PROBLEM DESCRIPTION:
Find "s.count (portReg (lo" and "Leaves (.otfFrame j true" in the records below. Copy the lines holding them and every line between, exactly, and no others.

Records from a data collection
^^^^

/-- R138 to R141, R203, R206: PCS.OTF is set at the lower port of a pair alone; in that mode a frame that enters at the upper port leaves the lower
one as it came, and one that enters at the lower port leaves the upper one, with its FCS recomputed, or with the complement where it came in bad. A
good MAC control frame ends in the MAC, and with RX_EN = 0 no other frame passes. -/
def Obligations.FramesPassOnTheFly : Prop :=
  (∀ (w : Who) (s : State) (p : Nat) (d : Word), Admitted w s → 8 ≤ p → p < 40 → p % 2 = 0 → s.portHolder p = none → s.linkUp p = false →
    fieldOf d 0 3 ≤ 3 → fieldOf d 0 3 ≠ 1 → fieldOf d 4 2 ≠ 3 → bitOf d 6 = false → (bitOf d 7 = true → s.otfFree p = true) →
    Leaves (.otfModeWrite w p d) s (fun t => t.otfPort p = bitOf d 7 ∧ t.otfPort (p + 1) = bitOf d 7 ∧
      OtherRegs s t [portReg p 0, portReg p 4] ∧
      t = { acked s with regs := t.regs, sw := { s.sw with synced := t.sw.synced, swapAt := t.sw.swapAt } })) ∧
  (∀ (w : Who) (s : State) (p : Nat) (d : Word), Admitted w s → p < 40 → (p < 8 ∨ p % 2 = 1 ∨ s.otfFree p = false) → s.portHolder p = none →
    bitOf d 7 = true → exec (.otfModeWrite w p d) s = .next (refusedWrite (s.masterError w (portReg p 0) true))) ∧
  (∀ (s : State) (j lo r : Nat) (bs : List Byte) (ce : Bool), j < 16 → lo = 2 * j + 8 → s.otfPort lo = true → s.otfUp (lo + 1) = true →
    s.otfUp lo = true → r = s.macJudge (lo + 1) bs ce → r ≠ 0 ∨ isControl bs = false → s.bit (portReg (lo + 1) 8) 0 = true →
    s.bit (portReg lo 8) 1 = true → 4 ≤ bs.length → bs.length ≤ s.maxLen lo →
    Leaves (.otfFrame j false bs ce) s (fun t =>
      Tab.get (fun _ => []) t.sw.wire lo = s.laneBytes lo (List.replicate 7 0x55 ++ [0xD5] ++ bs) ∧
      t.count (portReg (lo + 1) (if r = 0 then 0x1000 else 0x1008 + 8 * r)) =
        s.count (portReg (lo + 1) (if r = 0 then 0x1000 else 0x1008 + 8 * r)) + 1 ∧
      (r = 0 → t.count (portReg lo 0x1050) = s.count (portReg lo 0x1050) + 1) ∧
      t.sw = { s.sw with wire := t.sw.wire } ∧ t = { s with sw := t.sw, cnts := t.cnts })) ∧
  (∀ (s : State) (j lo dst r : Nat) (bs body : List Byte) (ce ok : Bool), j < 16 → lo = 2 * j + 8 → s.otfPort lo = true → s.otfUp lo = true →
    dst = (if s.otfUp (lo + 1) then lo + 1 else lo) → r = s.macJudge lo bs ce → r ≠ 0 ∨ isControl bs = false →
    s.bit (portReg lo 8) 0 = true → s.bit (portReg dst 8) 1 = true → 4 ≤ bs.length → bs.length ≤ s.maxLen dst →
    body = bs.take (bs.length - 4) → ok = (!ce && leNat (bs.drop (bs.length - 4)) == crc32 body) → frameType body ≠ 0x88A4 →
    Leaves (.otfFrame j true bs ce) s (fun t =>
      Tab.get (fun _ => []) t.sw.wire dst = s.laneBytes dst (framed body (if ok then crc32 body else crc32 body ^^^ 0xFFFFFFFF)) ∧
      t.count (portReg lo (if r = 0 then 0x1000 else 0x1008 + 8 * r)) = s.count (portReg lo (if r = 0 then 0x1000 else 0x1008 + 8 * r)) + 1 ∧
      t.count (portReg dst (if ok then 0x1050 else 0x1060)) = s.count (portReg dst (if ok then 0x1050 else 0x1060)) + 1 ∧
      t.sw = { s.sw with wire := t.sw.wire } ∧ t = { s with sw := t.sw, cnts := t.cnts })) ∧
  (∀ (s : State) (j src : Nat) (bs : List Byte) (ce lower : Bool), j < 16 → src = 2 * j + 8 + (if lower then 0 else 1) →
    s.otfPort (2 * j + 8) = true → s.otfUp src = true → bs ≠ [] → s.macJudge src bs ce = 0 → isControl bs = true →
    exec (.otfFrame j lower bs ce) s = .next (s.controlFrame src (bs.take (bs.length - 4)))) ∧
  (∀ (s : State) (j src : Nat) (bs : List Byte) (ce lower : Bool), j < 16 → src = 2 * j + 8 + (if lower then 0 else 1) →
    isControl bs = false → s.bit (portReg src 8) 0 = false → exec (.otfFrame j lower bs ce) s = .next s) ∧
  (∀ (s : State) (j src : Nat) (bs : List Byte) (ce lower : Bool), j < 16 → src = 2 * j + 8 + (if lower then 0 else 1) →
    (s.otfPort (2 * j + 8) = false ∨ s.otfUp src = false) → exec (.otfFrame j lower bs ce) s = .next s)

^^^^

ANSWER BOX:
        s.count (portReg (lo + 1) (if r = 0 then 0x1000 else 0x1008 + 8 * r)) + 1 ∧
      (r = 0 → t.count (portReg lo 0x1050) = s.count (portReg lo 0x1050) + 1) ∧
      t.sw = { s.sw with wire := t.sw.wire } ∧ t = { s with sw := t.sw, cnts := t.cnts })) ∧
  (∀ (s : State) (j lo dst r : Nat) (bs body : List Byte) (ce ok : Bool), j < 16 → lo = 2 * j + 8 → s.otfPort lo = true → s.otfUp lo = true →
    dst = (if s.otfUp (lo + 1) then lo + 1 else lo) → r = s.macJudge lo bs ce → r ≠ 0 ∨ isControl bs = false →
    s.bit (portReg lo 8) 0 = true → s.bit (portReg dst 8) 1 = true → 4 ≤ bs.length → bs.length ≤ s.maxLen dst →
    body = bs.take (bs.length - 4) → ok = (!ce && leNat (bs.drop (bs.length - 4)) == crc32 body) → frameType body ≠ 0x88A4 →
    Leaves (.otfFrame j true bs ce) s (fun t =>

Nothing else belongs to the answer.